→ Provided data
/-- Only core `k` differs between two states, and in the second it is `x`. -/
def OnlyCore (k : Fin 240) (s t : State) (x : Core) : Prop :=
  t.core (s.physical k) = x ∧ (∀ p, p ≠ s.physical k → t.core p = s.core p) ∧ t = { s with cores := t.cores }

/-- A core after an instruction of its array (bit 0), vector (1) or stream (2) queue: that queue is not empty, and the next
instruction follows. -/
def Core.went (x : Core) (q : Nat) : Core := { x with queues := x.queues ||| 2 ^ q, pc := x.pc + 1, wait := .none }

/-- Register `r` of core `k` holds `f i` in every lane `i` of the slices that `w` masks; all else of it is as before. -/
def Lanes (k : Fin 240) (w : CoreWord) (r : Nat) (f : Nat → Word) (s t : State) : Prop :=
  let x := s.core (s.physical k)
  ∃ y, OnlyCore k s t y ∧ y = { x.went 1 with vregs := y.vregs } ∧
    (∀ i, i < 512 → y.lane r i = if bit (wMask w) (i / 32) then f i else x.lane r i) ∧
    ∀ q i, q ≠ r → i < 512 → y.lane q i = x.lane q i

end Sys2Proof.Machine
end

→ Action item
Everything in the data should be copied exactly. Leave nothing out.

→ Solution to this exercise
/-- Only core `k` differs between two states, and in the second it is `x`. -/
def OnlyCore (k : Fin 240) (s t : State) (x : Core) : Prop :=
  t.core (s.physical k) = x ∧ (∀ p, p ≠ s.physical k → t.core p = s.core p) ∧ t = { s with cores := t.cores }

/-- A core after an instruction of its array (bit 0), vector (1) or stream (2) queue: that queue is not empty, and the next
instruction follows. -/
def Core.went (x : Core) (q : Nat) : Core := { x with queues := x.queues ||| 2 ^ q, pc := x.pc + 1, wait := .none }

/-- Register `r` of core `k` holds `f i` in every lane `i` of the slices that `w` masks; all else of it is as before. -/
def Lanes (k : Fin 240) (w : CoreWord) (r : Nat) (f : Nat → Word) (s t : State) : Prop :=
  let x := s.core (s.physical k)
  ∃ y, OnlyCore k s t y ∧ y = { x.went 1 with vregs := y.vregs } ∧
    (∀ i, i < 512 → y.lane r i = if bit (wMask w) (i / 32) then f i else x.lane r i) ∧
    ∀ q i, q ≠ r → i < 512 → y.lane q i = x.lane q i

end Sys2Proof.Machine
end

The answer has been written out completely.